I chose
actors for this production who had power and musicality, actors
who would honor the precise cadences of the language and fill the
silence and stillness with rich humanity. Much of Mountain Language
is about watching, listening, longing, and occasionally, daring
to make a stand. We used the same company of actors for both The
Birthday Party and Mountain Language, and deliberately
cast each actor in radically contrasting roles, so that the audience
was privy to startling transformations as the victimized Stanley
(David Strathairn) became the brutalizing Officer, the wide-eyed
Lulu (Wendy Makkena) became the tough and compassionate Young Woman,
and the aggressive Goldberg (Peter Reigert) became the tortured
Prisoner. Perhaps the greatest contrast was for Jean Stapleton,
who journeyed from the irrepressible and loquacious Meg to the silent,
wide-eyed Elderly Women, terrified but determined to help her desperate
son in any way she possibly could. For the entire cast, the experience
was an extraordinary theatrical work-out.

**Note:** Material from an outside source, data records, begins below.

-- ==== Sys2Proof/Machine/Operands.lean ====
section
/-! DEFINITION. How bytes become words and words become bytes, and the operands of the commands
(20_memory.md R56 to R58, 30_encoding.md R73). -/

namespace Sys2Proof.Machine

/-- `LE32(b0, b1, b2, b3) = b0 + 2^8*b1 + 2^16*b2 + 2^24*b3` (R56). -/
def le32 (b0 b1 b2 b3 : Byte) : Word :=
  BitVec.ofNat 32 (b0.toNat + 2 ^ 8 * b1.toNat + 2 ^ 16 * b2.toNat + 2 ^ 24 * b3.toNat)

/-- `UNLE32(v) = (v[7:0], v[15:8], v[23:16], v[31:24])`, lowest index first (R56). -/
def unle32 (v : Word) : List Byte :=
  [v.extractLsb' 0 8, v.extractLsb' 8 8, v.extractLsb' 16 8, v.extractLsb' 24 8]

/-- Byte `k` of a byte string, 0 past its end. The block rules read it only inside an 8-byte block (R57), the
key rule pads the last key word with it (R58, R93). -/
def byteAt (bs : List Byte) (k : Nat) : Byte := bs.getD k 0

/-- The little-endian word whose first byte has index `k`. -/
def wordAt (bs : List Byte) (k : Nat) : Word :=
  le32 (byteAt bs k) (byteAt bs (k + 1)) (byteAt bs (k + 2)) (byteAt bs (k + 3))

/-- The first word of a block (R57). -/
def blockA (blk : List Byte) : Word := wordAt blk 0

/-- The second word of a block (R57). -/
def blockB (blk : List Byte) : Word := wordAt blk 4

/-- A block's bytes from its two words (R29, R57). -/
def blockBytes (a b : Word) : List Byte := unle32 a ++ unle32 b

end Sys2Proof.Machine
end

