-- ==== Sys2Proof/WellFormed.lean ====
section
/-! DEFINITION. Which commands a frame can spell. -/

namespace Sys2Proof

/-- A payload fits the 8-bit LEN field (30_encoding.md R71: lengths above 255 cannot be spelled). This is
the only check: every LEN from 0 to 255 is a well-formed frame of every opcode (R72: LEN is never part
of the match). -/
def payloadFits (pay : List Byte) : Bool := decide (pay.length ≤ Config.KEY_MAX)

/-- The command has a frame. -/
def Instr.wf : Instr → Bool
  | .loadkey p => payloadFits p
  | .encrypt p => payloadFits p
  | .decrypt p => payloadFits p

end Sys2Proof
end

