/-- R26, R51: but for reset, `S` is written only by the phases `K_INIT` and `K_MIX`, one element a step: the one
`SI` names. From every state. -/
def Obligations.SubkeysWrittenOnlyByKeySchedule : Prop :=
  ∀ s t : State, step s = .next t → s.schedule.head? ≠ some .reset →
    (s.PHASE ≠ .K_INIT → s.PHASE ≠ .K_MIX → t.S = s.S) ∧
    (∀ i, i ≠ s.SI.toNat → Memory.read t.S i = Memory.read s.S i)

/-- R26, R104: while a key is loaded the subkey table never changes: not by a block command, not by a LOADKEY that
fails, not by the acceptance of the next one; only reset forgets it. -/
def Obligations.TableImmutableWhileKeyValid : Prop :=
  ∀ s t : State, Inv s → s.KEY_VALID = true → step s = .next t → s.schedule.head? ≠ some .reset → t.S = s.S

/-- R32: `KEY_VALID` comes on only with the last `K_MIX` step and goes off only by an accepted LOADKEY or by
reset. From every state. -/
def Obligations.KeyValidTransitions : Prop :=
  ∀ s t : State, step s = .next t →
    (s.KEY_VALID = false → t.KEY_VALID = true → s.PHASE = .K_MIX ∧ s.CNT.toNat = 1 ∧ t.PHASE = .IDLE) ∧
    (s.KEY_VALID = true → t.KEY_VALID = false →
      s.schedule.head? = some .reset ∨
      (s.PHASE = .IDLE ∧ t.PHASE = .K_PACK ∧ ∃ bytes key rest, s.schedule.head? = some (.issue bytes) ∧
        decode bytes = .command (.loadkey key) rest ∧ key ≠ []))

/-- R150, R154: an error is never raised in the middle of a computation: a micro-step leaves the response
registers alone until it completes the command, and then the status is `OK`. From every state. -/
def Obligations.BusyEngineNeverRaises : Prop :=
  ∀ s t : State, s.PHASE ≠ .IDLE → micro s = .next t →
    (t.PHASE = .IDLE → t.RESP_VALID = true ∧ t.RESP_STATUS = .OK ∧
      t.RESP_LEN = if s.PHASE = .K_MIX then 0#4 else 8#4) ∧
    (t.PHASE ≠ .IDLE → t.RESP_VALID = s.RESP_VALID ∧ t.RESP_STATUS = s.RESP_STATUS ∧ t.RESP_LEN = s.RESP_LEN ∧
      t.DOUT = s.DOUT)

/-- R41, R160, R188: a response stays as it is, readable any number of times, until the host issues again or
reset. -/
def Obligations.ResponseKeptUntilNextCommand : Prop :=
  ∀ s t : State, Inv s → s.RESP_VALID = true → step s = .next t →
    (∀ bytes, s.schedule.head? ≠ some (.issue bytes)) → s.schedule.head? ≠ some .reset →
    t.RESP_VALID = true ∧ t.RESP_STATUS = s.RESP_STATUS ∧ t.RESP_LEN = s.RESP_LEN ∧ t.DOUT = s.DOUT ∧
      t.S = s.S ∧ t.KEY_VALID = s.KEY_VALID ∧ t.PHASE = .IDLE

/-- R33, R34, R183: dead state is unobservable: two states that agree on what is live stay so in every step and
give the host the same replies, whatever their dead registers and table elements hold. So nothing the host sees
depends on a value the model chose for reset (log entries 1 and 3). -/
def Obligations.DeadStateUnobservable : Prop :=
  ∀ s t : State, Inv s → Inv t → SameLive s t →
    (∃ s' t', step s = .next s' ∧ step t = .next t' ∧ SameLive s' t') ∨
    (step s = .fault .respNotReady ∧ step t = .fault .respNotReady)
end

Pinter seemed extremely moved by the production we did at CSC, in
part because it was by necessity so raw and so intimate, in our
small downtown space in the East Village. In pairing Mountain
Language with The Birthday Party (Pinters idea),
it became immediately clear that, for all their surface differences,
both pieces wrestled with a concern that has been paramount in Pinters
work from the beginning: the struggle of the individual to survive
the depredations and aggressions of society. "Stan!,"
Petey yells out at the end of The Birthday Party as Goldberg
and McCann drag him off, "Dont let them tell you what
to do!" How can one avoid letting "them" tell you
what to do, when "they" have all the power? When "they"
can brutalize, when they can withhold food and comfort, when they
can even take ones language away, how is the individual to
resist? What is left to hold on to?
This is an ancient and unanswerable question. I remember clearly
that when I studied classical Greek, one of the first things I learned
was the origin of the word "barbarian." To the Greeks,
a barbarian was anyone who did not speak Greek, who made a sound
that to Greek ears was simply "bar bar bar." At first
I found this xenophobia slightly horrifying on the part of the supposedly
democratic fifth century Athenians. But I came to understand that
for the Greeks, whose language was as deeply precious and hugely
wondrous as English was to the Elizabethans, to be robbed of ones
language was to undergo a kind of psychic death. If language is
associated with breath and breath with life, then to forbid someone
to speak is to forbid them to live in some deep sense. The revelation
in Mountain Language, which perhaps Pinter learned from his
great mentor Samuel Beckett, is that there are many kinds of language.
If the language of words is forbidden, the language of the body
becomes critical. If the language of the body is restricted, the
language of the eyes becomes potent. As long as there is a passion
to communicate, a desire to connect, human beings will struggle
to find a language. Pinter has scripted Mountain Language
so that the simplest declarative statement ("I have bread")
becomes deep connective tissue when a mother sees her son in prison
and he looks back at her, understanding everything.